This paper presents a novel method for fault detection based on engine vibration signals. The method involves extracting time and frequency domain features from normal signals to build an LSTM time series prediction model. Prediction accuracy is used as a continuous indicator for unknown signals to indicate the presence of faults and the effectiveness of the method is validated by experiment.
The method for rotating machinery fault detection and severity assessment presented in this study offers significant implications for aerospace applications. By providing sensitive and early detection of faults, this method can be effectively applied to rotating machines such as aircraft engines and helicopter rotors. Its robustness and early-warning capabilities will enhance aerospace equipment’s reliability, particularly given the challenging environments.
The advantages of this method are as follows:
(1)
Overcoming the limitations of traditional strategies that categorize fault severity in a discrete manner, this method uses a continuous indicator to indicate fault severity. As a result, it provides greater flexibility in setting thresholds to differentiate defects.
(2)
Thanks to a well-structured algorithmic framework, this method is highly scalable and adaptable. In the feature selection phase, in addition to the 18 features preset in this paper, other new features can be included. In addition to the DTW algorithm used in this paper, other similarity measurement algorithms can be used. During the training phase, other time series prediction models can be used instead of the LSTM network used in this paper. Furthermore, algorithms other than Z-score can be used for outlier detection.
(3)
Only a small amount of fault data were used during training (particularly in the feature selection process), yet the method can still effectively detect faults in unknown signals. Given that fault data collection in real-world engineering environments can be challenging, and typically only a small amount of fault data can be obtained, this method is expected to perform well in real-world production scenarios with limited samples.
The limitations of this work include:
(1)
Training the deep learning model requires a large number of feature time series samples, and obtaining these feature samples requires slicing of the original signals. Therefore, implementing this method requires a sufficient amount of original data, and it may consume significant memory resources during computation.
(2)
Manual feature selection is an insufficient approach for many applications. If features could be extracted adaptively using neural network methods, it would save time and resources while increasing generality.
(3)
The process of feature selection and thresholding lacks standardized criteria and relies on the subjective decisions of researchers. There is a need for more general and robust methods for adaptive decision-making.

Author Contributions

Conceptualization, W.Z., Z.S. and H.W.; Methodology, W.Z. and H.W.; Software, W.Z.; Validation, W.Z.; Resources, Z.S. and H.W.; Data curation, W.Z., D.L. and Y.Z.; Writing—original draft, W.Z.; Writing—review & editing, H.W.; Visualization, W.Z.; Supervision, H.W.; Project administration, Z.S.; Funding acquisition, H.W. and R.Z. All authors have read and agreed to the published version of the manuscript.

Funding

This work was supported by the National Science and Technology Major Project, China, under Grant J2019-I-0019-0001 and Grant J2019-I-0001-0018.

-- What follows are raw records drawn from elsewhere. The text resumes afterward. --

/-- An instruction that ends in `skipIf` skips on the condition its test decides. -/
theorem skips_of_exec_eq_skipIf {i : Instr} {s : State} {c : Bool} {cond : Prop}
    (hexec : exec i s = .next (s.skipIf c)) (hc : c = true ↔ cond) : Skips i s cond := by
  refine ⟨_, hexec, fun hmet => ?_, fun hunmet => ?_, sameExcept_pc_skipIf s c⟩
  · rw [State.skipIf_pc, if_pos (hc.2 hmet)]
  · rw [State.skipIf_pc, if_neg (mt hc.1 hunmet)]

/-- Settles O15: both instructions end in `skipIf`, with the test for equality and the one for inequality. -/
theorem immediateSkips : Obligations.ImmediateSkips := by
  intro x nn s
  exact ⟨decodeWord_wordFXNN_seImm x nn, skips_of_exec_eq_skipIf rfl beq_iff_eq,
    decodeWord_wordFXNN_sneImm x nn, skips_of_exec_eq_skipIf rfl bne_iff_ne⟩

end Sys2Proof.Proofs
end

section
/-!
Loads and sums with an immediate (R120 to R122): the words they are decoded from, and that a destination write followed by
the advance of PC changes that destination and PC alone.
-/

namespace Sys2Proof.Proofs

open Sys2Proof Sys2Proof.Machine Sys2Proof.Claims

/-- A 6XNN word is a LD with an immediate (R120). -/
theorem decodeWord_wordFXNN_ldImm (x : Reg) (nn : Byte) : decodeWord (wordFXNN 0x6 x nn) = .ok (.ldImm x nn) := by
  simp [decodeWord]

/-- A 7XNN word is an ADD with an immediate (R121). -/
theorem decodeWord_wordFXNN_addImm (x : Reg) (nn : Byte) : decodeWord (wordFXNN 0x7 x nn) = .ok (.addImm x nn) := by
  simp [decodeWord]

/-- An ANNN word is a LD I (R122). -/
theorem decodeWord_wordFNNN_ldI (nnn : Addr) : decodeWord (wordFNNN 0xA nnn) = .ok (.ldI nnn) := by
  simp [decodeWord]

theorem sameExcept_v_pc_writeV_advance (s : State) (x : Reg) (b : Byte) :
    s.sameExcept [.v, .pc] (s.writeV x b).advance := by
  intro f hf
  cases f with
  | v | pc => simp at hf
  | _ => simp [Field.same]

theorem sameExcept_i_pc_setI_advance (s : State) (w : Word) : s.sameExcept [.i, .pc] (s.setI w).advance := by
  intro f hf
  cases f with
  | i | pc => simp at hf
  | _ => simp [Field.same]

/-- An instruction that ends in a write to V[X] and the advance of PC writes that register alone (R21, R22). -/
theorem writesRegister_of_exec_eq_writeV {w : Word} {i : Instr} {s : State} {x : Reg} {b : Byte}
    (hdecode : decodeWord w = .ok i) (hexec : exec i s = .next (s.writeV x b).advance) : WritesRegister w i s x b := by
  refine ⟨hdecode, _, hexec, ?_, fun y hy => ?_, rfl, sameExcept_v_pc_writeV_advance s x b⟩
  · rw [State.advance_readV, State.readV_writeV_same]
  · rw [State.advance_readV, State.readV_writeV_of_ne s b hy]

/-- The wrapped sum of two bytes is their sum as numbers, taken mod 256 (R10). -/
theorem byte_add_eq_ofNat (a b : Byte) : a + b = BitVec.ofNat 8 ((a.toNat + b.toNat) % 256) := by
  apply BitVec.eq_of_toNat_eq
  simp

/-- Settles O19: both instructions end in one register write, of the immediate and of the wrapped sum. -/
theorem loadAndAddImmediate : Obligations.LoadAndAddImmediate := by
  intro x nn s
  refine ⟨writesRegister_of_exec_eq_writeV (decodeWord_wordFXNN_ldImm x nn) rfl, ?_⟩
  rw [← byte_add_eq_ofNat]
  exact writesRegister_of_exec_eq_writeV (decodeWord_wordFXNN_addImm x nn) rfl

/-- Settles O20: the instruction ends in a write to I, and widening NNN to 16 bits keeps its value. -/
theorem loadAddressRegister : Obligations.LoadAddressRegister := by
  intro nnn s
  exact ⟨decodeWord_wordFNNN_ldI nnn, _, rfl, zextAddr_toNat nnn, rfl, sameExcept_i_pc_setI_advance s _⟩

end Sys2Proof.Proofs
end

section
/-!
Copy and bitwise logic between registers (R132 to R135): the words they are decoded from, and the bitwise operations on
bytes as the ones on their numbers.
-/

namespace Sys2Proof.Proofs

open Sys2Proof Sys2Proof.Machine Sys2Proof.Claims

/-- Family 8 is decoded by N (R75). -/
theorem decodeWord_wordFXYN_family8 (x y : Reg) (n : Nibble) :
    decodeWord (wordFXYN 0x8 x y n) = decodeFamily8 (wordFXYN 0x8 x y n) := by
  simp [decodeWord]

/-- An 8XY0 word is a copy (R132). -/
theorem decodeWord_wordFXYN_ldReg (x y : Reg) : decodeWord (wordFXYN 0x8 x y 0x0) = .ok (.ldReg x y) := by
  rw [decodeWord_wordFXYN_family8]
  simp [decodeFamily8]

/-- An 8XY1 word is an OR (R133). -/
theorem decodeWord_wordFXYN_orReg (x y : Reg) : decodeWord (wordFXYN 0x8 x y 0x1) = .ok (.orReg x y) := by
  rw [decodeWord_wordFXYN_family8]
  simp [decodeFamily8]

/-- An 8XY2 word is an AND (R134). -/
theorem decodeWord_wordFXYN_andReg (x y : Reg) : decodeWord (wordFXYN 0x8 x y 0x2) = .ok (.andReg x y) := by
  rw [decodeWord_wordFXYN_family8]
  simp [decodeFamily8]

/-- An 8XY3 word is a XOR (R135). -/
theorem decodeWord_wordFXYN_xorReg (x y : Reg) : decodeWord (wordFXYN 0x8 x y 0x3) = .ok (.xorReg x y) := by
  rw [decodeWord_wordFXYN_family8]
  simp [decodeFamily8]

/-- Settles O22: each of the four ends in one register write. The statement writes the bitwise results on numbers, and
those are the operations on the bytes. -/
theorem copyAndLogic : Obligations.CopyAndLogic := by
  intro x y s
  simp only [BitVec.ofNat_or, BitVec.ofNat_and, BitVec.ofNat_xor, BitVec.ofNat_toNat, BitVec.setWidth_eq]
  exact ⟨writesRegister_of_exec_eq_writeV (decodeWord_wordFXYN_ldReg x y) rfl,
    writesRegister_of_exec_eq_writeV (decodeWord_wordFXYN_orReg x y) rfl,
    writesRegister_of_exec_eq_writeV (decodeWord_wordFXYN_andReg x y) rfl,
    writesRegister_of_exec_eq_writeV (decodeWord_wordFXYN_xorReg x y) rfl⟩

end Sys2Proof.Proofs
end

section
/-!
Clearing the display (R150, R152): a display write followed by the advance of PC changes the display and PC alone.
-/

namespace Sys2Proof.Proofs

open Sys2Proof Sys2Proof.Machine Sys2Proof.Claims

theorem sameExcept_disp_pc_setDisp_advance (s : State) (d : Display) :
    s.sameExcept [.disp, .pc] (s.setDisp d).advance := by
  intro f hf
  cases f with
  | disp | pc => simp at hf
  | _ => simp [Field.same]

/-- Settles O26: the instruction ends in one display write, of the cleared display. -/
theorem clearDisplay : Obligations.ClearDisplay := by
  intro s
  have hcleared : ∀ px py, (s.setDisp Display.clear).advance.disp.pixel px py = false := fun px py => by
    rw [State.advance_disp, State.setDisp_disp, Display.pixel_clear]
  exact ⟨rfl, _, rfl, hcleared, rfl, sameExcept_disp_pc_setDisp_advance s Display.clear⟩

end Sys2Proof.Proofs
end

section
/-!
Transfers between a register and a timer (R180 to R182): the words they are decoded from, and that a timer write followed
by the advance of PC changes that timer and PC alone.
-/

namespace Sys2Proof.Proofs

open Sys2Proof Sys2Proof.Machine Sys2Proof.Claims

/-- Family F is decoded by NN (R75). -/
theorem decodeWord_wordFXNN_familyF (x : Reg) (nn : Byte) :
    decodeWord (wordFXNN 0xF x nn) = decodeFamilyF (wordFXNN 0xF x nn) := by
  simp [decodeWord]

/-- An FX07 word is a read of DT (R180). -/
theorem decodeWord_wordFXNN_ldVxDt (x : Reg) : decodeWord (wordFXNN 0xF x 0x07) = .ok (.ldVxDt x) := by
  rw [decodeWord_wordFXNN_familyF]
  simp [decodeFamilyF]

/-- An FX15 word is a write of DT (R181). -/
theorem decodeWord_wordFXNN_ldDtVx (x : Reg) : decodeWord (wordFXNN 0xF x 0x15) = .ok (.ldDtVx x) := by
  rw [decodeWord_wordFXNN_familyF]
  simp [decodeFamilyF]

/-- An FX18 word is a write of ST (R182). -/
theorem decodeWord_wordFXNN_ldStVx (x : Reg) : decodeWord (wordFXNN 0xF x 0x18) = .ok (.ldStVx x) := by
  rw [decodeWord_wordFXNN_familyF]
  simp [decodeFamilyF]

theorem sameExcept_dt_pc_setDt_advance (s : State) (b : Byte) : s.sameExcept [.dt, .pc] (s.setDt b).advance := by
  intro f hf
  cases f with
  | dt | pc => simp at hf
  | _ => simp [Field.same]

theorem sameExcept_st_pc_setSt_advance (s : State) (b : Byte) : s.sameExcept [.st, .pc] (s.setSt b).advance := by
  intro f hf
  cases f with
  | st | pc => simp at hf
  | _ => simp [Field.same]
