-- ==== Sys2Proof/Machine/Operands.lean ====
section
/-! DEFINITION. How a command's address becomes an index, and how an outcome enters a history register
(41_gshare.md R131, R132, R134; 43_hybrid.md R162). These are the operand forms of BPCORE: no register operand
and no memory operand exists (30_encoding.md R87). -/

namespace Sys2Proof.Machine

/-- PC_INDEX (R131): bits A[w+1:2]. The shift is logical; the sign of A never matters (20_memory.md R63). -/
def pcIndex (a : Address) (w : Nat) : Nat := (a >>> 2).toNat &&& lowmask w

/-- GET_INDEX (R132): bit j of the history is XORed with bit j of the masked address. -/
def gshareIndex (a : Address) (g m n : Nat) : Nat :=
  if 0 < n then g ^^^ pcIndex a m else pcIndex a m

/-- UPDATE_HISTORY (R134): the newest outcome enters at bit n - 1. -/
def ghrUpdate (g n : Nat) (t : Bool) : Nat :=
  if n = 0 then 0
  else if t then (g >>> 1) ||| bitMask (n - 1)
  else g >>> 1

/-- CHOOSER_PC_SHIFT (00_scope.md R7; 92_eei_decisions.md D18). -/
def chooserPcShift : Nat := 2

/-- CHOOSER_INDEX (R162): no history enters it. -/
def chooserIndex (a : Address) (k : Nat) : Nat := (a >>> chooserPcShift).toNat &&& lowmask k

end Sys2Proof.Machine
end

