-- ==== Sys2Proof/Machine/Smith.lean ====
section
/-! DEFINITION. PU.SMITH (42_smith.md R151). -/

namespace Sys2Proof.Machine

/-- Predict on S, train S with the true outcome. The address is not read (R152). -/
def State.puSmith (s : State) (t : Bool) : State :=
  let pred := ctrTaken s.cfg.cbS s.ctrS
  let s := { s with ctrS := ctrUpdate s.cfg.cbS s.ctrS t }
  s.respond false pred 0

/-- PU.SMITH. -/
def execPuSmith (sel : BitVec 3) (r t : Bool) (a : Address) (s : State) : Host.Outcome State Fault Refusal :=
  s.perform (.puSmith sel r t a) fun s => s.puSmith t

end Sys2Proof.Machine
end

Data Availability Statement

The original data presented in the study are openly available. The CWRU dataset is available on the Case Western Reserve University Bearing Data Center Website at https://engineering.case.edu/bearingdatacenter (accessed on 1 May 2024). The IMS dataset is available as part of the NASA Bearing Dataset at https://www.kaggle.com/datasets/vinayak123tyagi/bearing-dataset (accessed on 1 May 2024). The XJTU-SY dataset is available as part of the XJTU-SY Bearing Datasets at https://biaowang.tech/xjtu-sy-bearing-datasets (accessed on 1 May 2024).

Conflicts of Interest

The authors declare that they have no known competing financial interests or personal relationships that could have appeared to have influenced the work reported in this paper.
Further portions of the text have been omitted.